We get this error response a lot or the performance is abysmal during peak times.

ChristopherCounsell · ‎04-06-2023

It's from any source, querying feature layers hosted in your ArcGIS Online organisation. depending on a few factors it could make more than one query as part of the interaction. For example, planning a map would make several queries across spatial tiles. Loading records in FME paginated the requests, so pulling 3000 records makes 3 requests.

How resource units are incurred also varies heavily. You can use caching and the CDN to have no units used. Other requests like 'past 24 hours' always hit the database.

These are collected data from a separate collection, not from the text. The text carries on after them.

-- ==== Sys2Proof/Tests/Slice0.lean ====
section
/-! SUPPORT. Tests on one word or one step, with the results spec/95_test_vectors.md gives (each names its vector), and a witness for the hypotheses of every statement. -/

namespace Sys2Proof.Tests

open Sys2Proof.Machine

/-! ## Small states -/

/-- A configuration with K = k and N = 2 ^ (4 + cap). -/
def cfgOf (k : Fin 4) (cap : Fin 13) (sem : Semantics) : Config :=
  { Config.default with sensorLinks := k, capExp := cap, semantics := sem }

/-- The reset state under K = k, N = 2 ^ (4 + cap), closed semantics, with a trace. -/
def start (k : Fin 4) (cap : Fin 13) (trace : List Word) : State :=
  State.resetWith (cfgOf k cap .closed) trace [] 0

/-- The same in the open semantics, with an order of moves. -/
def startOpen (k : Fin 4) (cap : Fin 13) (trace : List Word) (env : List Move) : State :=
  State.resetWith (cfgOf k cap .concurrent) trace env 0

/-- Both indices of a ring set. -/
def at_ (s : State) (l : LinkNo) (r : Dir) (head tail : Nat) : State := s.setRing l r ⟨head, tail⟩

/-- Bytes queued on a ring. -/
def load (s : State) (l : LinkNo) (r : Dir) (bs : List Byte) : State :=
  bs.foldl (fun t b => t.pushByte l r b) s

/-- An instruction answers a next state on which p holds. -/
def runs (i : Instr) (s : State) (p : State → Bool) : Bool :=
  match exec i s with
  | .next t => p t
  | _ => false

/-- A step answers a next state on which p holds. -/
def stepRuns (s : State) (p : State → Bool) : Bool :=
  match step s with
  | .next t => p t
  | _ => false

/-- A step ends in this refusal. -/
def stepRefused (s : State) (w : Word) (tp : Nat) (why : RefusalReason) : Bool :=
  match step s with
  | .refused f => f == .illegalCommand w tp why
  | _ => false

theorem runs_next {i : Instr} {s : State} {p : State → Bool} (h : runs i s p = true) :
    ∃ t, exec i s = .next t ∧ p t = true := by
  unfold runs at h
  split at h
  · exact ⟨_, ‹_›, h⟩
  · cases h

theorem stepRuns_next {s : State} {p : State → Bool} (h : stepRuns s p = true) :
    ∃ t, step s = .next t ∧ p t = true := by
  unfold stepRuns at h
  split at h
  · exact ⟨_, ‹_›, h⟩
  · cases h

/-- The word's decoding, as a Bool. -/
def decodes (cfg : Config) (w : Word) (i : Instr) : Bool :=
  match decode cfg w with
  | .ok j => j == i
  | .error _ => false

/-- The word's refusal, as a Bool. -/
def refuses (cfg : Config) (w : Word) (why : RefusalReason) : Bool :=
  match decode cfg w with
  | .ok _ => false
  | .error r => r == why

theorem decodes_ok {cfg : Config} {w : Word} {i : Instr} (h : decodes cfg w i = true) :
    decode cfg w = .ok i := by
  unfold decodes at h
  split at h
  · next e => rw [e, beq_iff_eq.1 h]
  · cases h

theorem refuses_error {cfg : Config} {w : Word} {why : RefusalReason} (h : refuses cfg w why = true) :
    decode cfg w = .error why := by
  unfold refuses at h
  split at h
  · cases h
  · next e => rw [e, beq_iff_eq.1 h]

/-! ## WellFormed: an ill-formed term for each check, which the check refuses -/

theorem test_wf_link_configured : ¬(Instr.arm 2).WellFormed (cfgOf 1 0 .closed) := by decide

theorem test_wf_sensor_link : ¬(Instr.sstep 0).WellFormed Config.default ∧
    ¬(Instr.drain 0).WellFormed Config.default := by decide

theorem test_wf_no_event_in_open : ¬(Instr.rxev 1 0).WellFormed (cfgOf 3 5 .concurrent) ∧
    ¬(Instr.txrdy 1).WellFormed (cfgOf 3 5 .concurrent) ∧
    ¬(Instr.txdone 1).WellFormed (cfgOf 3 5 .concurrent) := by decide
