/-! ## Reset -/

/-- R350, the spec's own decision D4 (log 7), and R351: RESET leaves the stream's registers at their reset values and the other streams and the configuration
alone, and emits nothing. (The buffer's contents are a free value and are not stated.) -/
def Obligations.ResetIdlesOneStream : Prop :=
  ∀ (s : State) (r : Nat) (a : FrameAssemblyState), s.streams[r]? = some a →
    ∃ (t : State) (b : FrameAssemblyState), exec (.reset r) s = .next t ∧ t.streams = s.streams.set r b ∧
      b.inFrame = false ∧ b.bitCount = 0 ∧ b.byteCount = 0 ∧ b.currentByte = 0x00 ∧
      t.outputs = s.outputs ∧ t.cfg = s.cfg ∧ t.inputs = s.inputs

/-- From R350: what RESET leaves is, to every output, what an End symbol or (by D5) an Invalid symbol leaves. -/
def Obligations.ResetLooksLikeEndOrInvalid : Prop :=
  ∀ (s t u v : State) (r : Nat), s.cfg.literalErrorRows = false →
    exec (.reset r) s = .next t → exec (.asmEnd r) s = .next u → exec (.asmInvalid r) s = .next v →
    ∃ a b c, t.streams[r]? = some a ∧ u.streams[r]? = some b ∧ v.streams[r]? = some c ∧
      a.sameVisible b ∧ a.sameVisible c

/-- The registers after reset, the spec's own decision D4 (R37, log 7). One receiver, no input and no output are the model's choices (log 1, 14, 22). -/
def Obligations.ResetStateRegisters : Prop :=
  ∃ a : FrameAssemblyState, State.reset.streams = [a] ∧ a.inFrame = false ∧ a.bitCount = 0 ∧ a.byteCount = 0 ∧
    a.currentByte = 0x00 ∧ State.reset.inputs = [] ∧ State.reset.outputs = []

/-! ## Invariants of every step -/

/-- Every step keeps every stream's buffer in its canonical form (the model's, log 5), within the 19 addresses of R50. -/
def Obligations.StepKeepsBuffersCanonical : Prop :=
  ∀ s t : State, s.buffersCanonical → step s = .next t → t.buffersCanonical

/-- The reset state's buffers are canonical (log 5). -/
def Obligations.ResetBuffersCanonical : Prop := State.reset.buffersCanonical

/-- R27 (iii), which the spec derives: every step keeps the counters of an idle stream at 0 (it rests on D5, log 8). -/
def Obligations.StepKeepsIdleStreamsClear : Prop :=
  ∀ s t : State, s.idleStreamsAreClear → step s = .next t → t.idleStreamsAreClear

/-- R27 (iii) holds of the reset state. -/
def Obligations.ResetStreamsAreClear : Prop := State.reset.idleStreamsAreClear

/-- From R8, R30, R63 and R67, for the model's queue of inputs (log 1, 22, 25): a step waits, or consumes the oldest input and hands back at most one output after the earlier
ones; it never changes the configuration or the number of streams. -/
def Obligations.StepConsumesOneInputInOrder : Prop :=
  ∀ s t : State, step s = .next t →
    t.cfg = s.cfg ∧ t.streams.length = s.streams.length ∧
    ((s.inputs = [] ∧ t = s) ∨
      ∃ w, s.inputs = w :: t.inputs ∧ (t.outputs = s.outputs ∨ ∃ o, t.outputs = s.outputs ++ [o]))

/-- A step runs the decoded instruction: exec of it on the state without that input (the model's queue of inputs, log 1). -/
def Obligations.StepRunsTheDecodedInstruction : Prop :=
  ∀ (s : State) (w : PortWord) (rest : List PortWord) (i : Instr), s.inputs = w :: rest →
    decodeWord s.cfg w = .ok i → step s = exec i { s with inputs := rest }

/-- A byte string on the frame port gives DECODE's result for it, frame row or not (R100, log 12). -/
def Obligations.FramePortGivesDecodeResult : Prop :=
  ∀ (s : State) (bytes : List Byte) (rest : List PortWord), s.inputs = .frame bytes :: rest →
    ∃ res : DecodeResult, step s = .next (({ s with inputs := rest } : State).emit (.decoded res)) ∧
      exec (.decode bytes bytes.length) { s with inputs := rest } =
        .next (({ s with inputs := rest } : State).emit (.decoded res))

/-- An operation that names a receiver the system does not have stops as a fault, by name (log 14). -/
def Obligations.UnknownReceiverFaults : Prop :=
  ∀ (s : State) (r : Nat) (i : Instr), s.streams[r]? = none →
    ((∃ sym, i = decodeSymbol r sym) ∨ (∃ mark space, i = .rxPair r mark space) ∨ i = .rxGap r ∨ i = .reset r) →
    exec i s = .fault (.noSuchReceiver r)

/-! ## Encoding -/

/-- Decoding the encoded word of a well-formed instruction gives it back, for every instruction and operand. -/
def Obligations.DecodeOfEncodeIsIdentity : Prop :=
  ∀ (cfg : Config) (i : Instr), cfg.codesInjective → i.wellFormed cfg = true →
    decodeWord cfg (encodeWord cfg i) = .ok i

/-- A word that decodes is the encoded word of a well-formed instruction: no bit of a word is dropped. -/
def Obligations.EncodeOfDecodeIsIdentity : Prop :=
  ∀ (cfg : Config) (w : PortWord) (i : Instr), decodeWord cfg w = .ok i →
    i.wellFormed cfg = true ∧ encodeWord cfg i = w

/-- Words written out from the spec's encodings (V-DE1, V-DE3, V-DE2, V-CL5, V-CL15) decode to their rows, or are no row. -/
def Obligations.WrittenOutWordsDecode : Prop :=
  decodeWord Config.reference (.frame [0x02, 0x20, 0xE0, 0x04, 0x80, 0x61, 0x33, 0x1A]) = .ok (.frameShortEion 0) ∧
  decodeWord Config.reference (.frame [0x02, 0x20, 0xE0, 0x04, 0x00, 0x00, 0x00, 0x06]) = .ok (.frameHeaderProbe 0 0 0) ∧
  decodeWord Config.reference (.frame [0x02, 0x20, 0xE0, 0x04, 0x80, 0x61, 0x33, 0x00]) =
    .error (.frame .invalidChecksum) ∧
  decodeWord Config.reference (.pair 3200 1600) = .ok (.symHeader 3200 1600) ∧
  decodeWord Config.reference (.pair 400 1600) = .ok (.symBit1 400 1600)

/-! ## The host contract -/

/-- From R287 and R285: set_temperature clamps to 0..31, forces no_time, and gives the new state to TX_COMMAND and to
publishing. It holds for every configuration: that the new command is kept and published also where TX_COMMAND errs
(txCapacity below 19, nothing is transmitted) is the model's choice, log 33. The device's current command is a State: of
a short one the spec says nothing (log 23). -/
def Obligations.SetTemperatureClampsAndTransmits : Prop :=
  ∀ (s : State) (d : DeviceState) (c : StateCommand) (v : Int), d.current = .state c →
    ∃ (d' : DeviceState) (cycle : Cycle) (x : BitVec 5), setTemperature s.cfg d v = some (d', cycle) ∧
      d'.current = .state { c with temperature := x, noTime := true } ∧
      (x.toNat : Int) = max 0 (min v 31) ∧
      exec (.txCommand d'.current) s = .next (s.emit (.tx cycle.transmitted)) ∧
      cycle.published = serializeState d'.current

/-- From R286: a decoded State command replaces the device's state wholesale, `no_time` as given, and is given to TX_COMMAND
and to publishing. It holds for every configuration: that it is kept and published also where TX_COMMAND errs (txCapacity
below 19, nothing is transmitted) is the model's choice, log 33. -/
def Obligations.DecodedStateReplacesTheDevice : Prop :=
  ∀ (s : State) (d : DeviceState) (c : StateCommand), ∃ cycle : Cycle,
    onRxEvent s.cfg d (.cmd (.state c)) = (⟨.state c⟩, some cycle) ∧
    exec (.txCommand (.state c)) s = .next (s.emit (.tx cycle.transmitted)) ∧
    cycle.published = serializeState (.state c)

/-- R332: a receive error changes no device state and has no side effect. -/
def Obligations.RejectedFrameHasNoSideEffects : Prop :=
  ∀ (cfg : Config) (d : DeviceState) (e : RxError), onRxEvent cfg d (.err e) = (d, none)
end

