/-- R83 with the eight open codes at the values of log 4; the checksum is `0x86 + code` (R211). -/
theorem test_decode_open_short_rows :
    decodeWord Config.reference (.frame [0x02, 0x20, 0xE0, 0x04, 0x80, 0x01, 0x00, 0x87]) = .ok (.frameShortPatrol 0) ∧
    decodeWord Config.reference (.frame [0x02, 0x20, 0xE0, 0x04, 0x80, 0x02, 0x00, 0x88]) = .ok (.frameShortQuiet 0) ∧
    decodeWord Config.reference (.frame [0x02, 0x20, 0xE0, 0x04, 0x80, 0x03, 0x00, 0x89]) = .ok (.frameShortPowerful 0) ∧
    decodeWord Config.reference (.frame [0x02, 0x20, 0xE0, 0x04, 0x80, 0x04, 0x00, 0x8A]) = .ok (.frameShortCheck 0) ∧
    decodeWord Config.reference (.frame [0x02, 0x20, 0xE0, 0x04, 0x80, 0x05, 0x00, 0x8B]) = .ok (.frameShortSetAir1 0) ∧
    decodeWord Config.reference (.frame [0x02, 0x20, 0xE0, 0x04, 0x80, 0x06, 0x00, 0x8C]) = .ok (.frameShortSetAir2 0) ∧
    decodeWord Config.reference (.frame [0x02, 0x20, 0xE0, 0x04, 0x80, 0x07, 0x00, 0x8D]) = .ok (.frameShortSetAir3 0) ∧
    decodeWord Config.reference (.frame [0x02, 0x20, 0xE0, 0x04, 0x80, 0x08, 0x00, 0x8E]) = .ok (.frameShortAcReset 0) := by
  decide

/-- V-DE15, field by field (R84). -/
theorem test_decode_state_row :
    decodeWord Config.reference (.frame stateFrame) = .ok (.frameState
      { byte4 := 0, modeCode := 4, byte5bit3 := true, offTimer := true, onTimer := true, power := true, byte6hi := 0,
        temperature := 21, byte6bit0 := false, byte7 := 0x80, fanCode := 4, swingCode := 3, byte9 := 0, onTime := 0x1E0,
        offTime := 0x528, byte13 := 0, byte14 := 0, byte15hi := 0x40, noTime := false, time := 0x2D0 }) := by decide

/-- R110: the port selects the operation. -/
theorem test_decode_operations :
    decodeWord Config.reference (.classify 400 800) = .ok (.classify 400 800) ∧
    decodeWord Config.reference (.symbol 0 .header) = .ok (.asmHeader 0) ∧
    decodeWord Config.reference (.symbol 0 .invalid) = .ok (.asmInvalid 0) ∧
    decodeWord Config.reference (.symbol 0 .endFrame) = .ok (.asmEnd 0) ∧
    decodeWord Config.reference (.symbol 0 .bit0) = .ok (.asmBit0 0) ∧
    decodeWord Config.reference (.symbol 1 .bit1) = .ok (.asmBit1 1) ∧
    decodeWord Config.reference (.decode eionFrame 8) = .ok (.decode eionFrame 8) ∧
    decodeWord Config.reference (.encode (.short .eion) 8) = .ok (.encodeShort .eion 8) ∧
    decodeWord Config.reference (.encode (.state coolCommand) 19) = .ok (.encodeState coolCommand 19) ∧
    decodeWord Config.reference (.pulseEncode eionFrame) = .ok (.pulseEncode eionFrame) ∧
    decodeWord Config.reference (.rxPair 0 400 0) = .ok (.rxPair 0 400 0) ∧
    decodeWord Config.reference (.rxGap 0) = .ok (.rxGap 0) ∧
    decodeWord Config.reference (.txCommand (.short .eion)) = .ok (.txCommand (.short .eion)) ∧
    decodeWord Config.reference (.reset 0) = .ok (.reset 0) := by decide

/-- V-DE2, V-DE7, V-DE12 and U6: words that are no instruction, by name. -/
theorem test_decode_rejects :
    decodeWord Config.reference (.frame [0x02, 0x20, 0xE0, 0x04, 0x80, 0x61, 0x33, 0x00]) =
      .error (.frame .invalidChecksum) ∧
    decodeWord Config.reference (.frame [0x03, 0x20, 0xE0, 0x04, 0x80, 0x61, 0x33, 0x1B]) =
      .error (.frame .invalidHeader) ∧
    decodeWord Config.reference (.frame [0xFF]) = .error (.frame .invalidLength) ∧
    decodeWord Config.reference (.decode [0x02] 8) = .error .operandTooShort := by decide

/-- V-DE1 as a table word: byte 0 is the least significant. -/
theorem test_decodeTableWord : decodeTableWord 64 0x1A33618004E02002 = some (.frameShortEion 0) := by decide
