-- ==== Sys2Proof/Machine/RegMap.lean ====
section
/-! DEFINITION. Machine/RegMap.lean: the register map (Wall Control Protocol and Register Map, R520 to R523, and the
register tables of every chapter). An offset is counted from the start of register space, 0x00_F000_0000; block b starts at
b * 0x10000. A register of a table is one `RegDef`; an array of registers has its strides and counts in `dims`. For every
register and field the tables name there is a constant of the same name, an array taking its indexes. A count (a 32-bit or
16-bit number that stops at all ones and that CLRCNT clears) has `count` set, and its constant carries an N. -/

namespace Sys2Proof.Machine

/-- The registers of block 0, SYS, part 0. -/
def regsSYS0 : List RegDef := [
  ⟨0x0, [], false,
    [⟨15, 0, .ro, 0x7296, none⟩, ⟨19, 16, .ro, 1, none⟩]⟩,
  ⟨0x4, [], false,
    [⟨0, 0, .rwl, 0, none⟩, ⟨1, 1, .wot, 0, none⟩, ⟨2, 2, .wo, 0, none⟩, ⟨3, 3, .wo, 0, none⟩]⟩,
  ⟨0x8, [], false,
    [⟨27, 0, .ro, 0, none⟩]⟩,
  ⟨0xc, [], false,
    [⟨27, 0, .rw, 0, none⟩]⟩,
  ⟨0x10, [(0x4, 4)], false,
    [⟨31, 0, .ro, 0, none⟩]⟩,
  ⟨0x20, [], false,
    [⟨15, 0, .rw, 0xbac2, some (1, 65535)⟩]⟩,
  ⟨0x30, [(0x4, 4)], false,
    [⟨31, 0, .rw, 0, none⟩]⟩,
  ⟨0x40, [], true,
    [⟨31, 0, .ro, 0, none⟩]⟩,
  ⟨0x44, [], true,
    [⟨31, 0, .ro, 0, none⟩]⟩,
  ⟨0x48, [], true,
    [⟨31, 0, .ro, 0, none⟩]⟩,
  ⟨0x4c, [], true,
    [⟨31, 0, .ro, 0, none⟩]⟩,
  ⟨0x50, [], true,
    [⟨31, 0, .ro, 0, none⟩]⟩,
  ⟨0x54, [], true,
    [⟨31, 0, .ro, 0, none⟩]⟩]

/-- The registers of block 0, SYS (21_control_registers.md R522). -/
def regsSYS : List RegDef := regsSYS0

/-- The registers of block 1, EMB, part 0. -/
def regsEMB0 : List RegDef := [
  ⟨0x0, [], false,
    [⟨0, 0, .wo, 0, none⟩]⟩,
  ⟨0x4, [], false,
    [⟨0, 0, .ro, 0, none⟩, ⟨3, 1, .ro, 0, none⟩, ⟨5, 4, .ro, 0, none⟩, ⟨6, 6, .ro, 0, none⟩, ⟨8, 7, .ro, 0, none⟩, ⟨9, 9, .ro, 0, none⟩, ⟨11, 10, .ro, 0, none⟩]⟩,
  ⟨0x8, [], false,
    [⟨5, 0, .w1c, 0, none⟩]⟩,
  ⟨0xc, [], false,
    [⟨0, 0, .ro, 0, none⟩, ⟨1, 1, .ro, 0, none⟩]⟩,
  ⟨0x10, [], false,
    [⟨31, 0, .ro, 0, none⟩]⟩,
  ⟨0x14, [], false,
    [⟨15, 0, .ro, 0, none⟩]⟩,
  ⟨0x18, [], false,
    [⟨31, 0, .rw, 0, none⟩]⟩,
  ⟨0x1c, [], false,
    [⟨15, 0, .rw, 0, none⟩]⟩,
  ⟨0x20, [], false,
    [⟨1, 0, .ro, 0, none⟩, ⟨2, 2, .wo, 0, none⟩, ⟨15, 8, .rw, 4, some (1, 255)⟩]⟩,
  ⟨0x24, [], false,
    [⟨5, 0, .rw, 0x3f, none⟩]⟩,
  ⟨0x28, [], false,
    [⟨5, 0, .w1c, 0, none⟩]⟩,
  ⟨0x2c, [], false,
    [⟨7, 0, .ro, 0, none⟩]⟩,
  ⟨0x40, [(0x4, 8)], false,
    [⟨31, 0, .ro, 0, none⟩]⟩,
  ⟨0x80, [], true,
    [⟨31, 0, .ro, 0, none⟩]⟩,
  ⟨0x84, [], true,
    [⟨31, 0, .ro, 0, none⟩]⟩,
  ⟨0x88, [], true,
    [⟨31, 0, .ro, 0, none⟩]⟩]

/-- The registers of block 1, EMB (17_power_clocks_thermal.md R454). -/
def regsEMB : List RegDef := regsEMB0

/-- The registers of block 2, HEARTH, part 0. -/
def regsHEARTH0 : List RegDef := [
  ⟨0x0, [], false,
    [⟨0, 0, .wo, 0, none⟩, ⟨1, 1, .wo, 0, none⟩]⟩,
  ⟨0x4, [], false,
    [⟨0, 0, .ro, 0, none⟩, ⟨1, 1, .ro, 1, none⟩, ⟨2, 2, .w1c, 0, none⟩, ⟨3, 3, .ro, 0, none⟩, ⟨4, 4, .ro, 0, none⟩, ⟨5, 5, .ro, 0, none⟩, ⟨6, 6, .ro, 0, none⟩, ⟨7, 7, .w1c, 0, none⟩]⟩,
  ⟨0x8, [], false,
    [⟨6, 0, .ro, 0, none⟩, ⟨14, 8, .ro, 0, none⟩, ⟨22, 16, .ro, 0, none⟩]⟩,
  ⟨0xc, [], false,
    [⟨31, 0, .ro, 0, none⟩]⟩,
  ⟨0x10, [], false,
    [⟨0, 0, .rwl, 0, none⟩, ⟨1, 1, .rwl, 1, none⟩, ⟨2, 2, .rwl, 0, none⟩, ⟨31, 31, .wot, 0, none⟩]⟩,
  ⟨0x14, [], false,
    [⟨3, 0, .ro, 0, none⟩]⟩,
  ⟨0x18, [], false,
    [⟨3, 0, .ro, 0, none⟩, ⟨4, 4, .ro, 0, none⟩]⟩,
  ⟨0x1c, [], false,
    [⟨31, 0, .ro, 0, none⟩]⟩,
  ⟨0x20, [(0x4, 8)], false,
    [⟨31, 0, .ro, 0, none⟩]⟩,
  ⟨0x40, [], false,
    [⟨4, 0, .ro, 0, none⟩, ⟨5, 5, .ro, 0, none⟩, ⟨8, 6, .ro, 0, none⟩]⟩,
  ⟨0x44, [], false,
    [⟨11, 0, .rw, 0x78, some (10, 3600)⟩]⟩,
  ⟨0x48, [], false,
    [⟨31, 0, .ro, 0, none⟩]⟩,
  ⟨0x60, [], true,
    [⟨31, 0, .ro, 0, none⟩]⟩,
  ⟨0x64, [], true,
    [⟨31, 0, .ro, 0, none⟩]⟩,
  ⟨0x68, [], true,
    [⟨31, 0, .ro, 0, none⟩]⟩,
  ⟨0x6c, [], true,
    [⟨31, 0, .ro, 0, none⟩]⟩,
  ⟨0x70, [], true,
    [⟨31, 0, .ro, 0, none⟩]⟩,
  ⟨0x74, [], true,
    [⟨31, 0, .ro, 0, none⟩]⟩,
  ⟨0x78, [], true,
    [⟨31, 0, .ro, 0, none⟩]⟩,
  ⟨0x7c, [], true,
    [⟨31, 0, .ro, 0, none⟩]⟩]

/-- The registers of block 2, HEARTH (12_hearth_security.md R344). -/
def regsHEARTH : List RegDef := regsHEARTH0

I'd strongly recommend watching the developer summit videos on hosted feature layers and map optimisation. The content on highly scalable or viral apps is also really good, although largely focused on publicly shared items.

https://mediaspace.esri.com/media/t/1_oznrvijl

Edits do not contribute to this max org query rate limit.

I'd recommend reducing automated interactions - i.e. FME - during data collection activities. You can also optimise workbenches. Put in delays, run asynchronously, etc.

ChristopherCounsell · ‎04-02-2023

To wrap this up:

A 429 error is returned within the response data
Inconclusive outcome for our org where it's strongly evident we should have been getting 429s in responses over a 1-2 years period, but did not, up until a week ago.
Esri improved the AGOL feature data store health charts to reflect query volumes
Only service-specific tool is usage (item details page or .usage() python api). However not clear if these request incur RU, or if they show requests for when the max org query rate is limited.
Esri did a great job applying enhancements and bug fixes around this, and have been open to feedback.

For the majority of readers this will only be relevant if you have public / viral apps. Use the CDN, properly!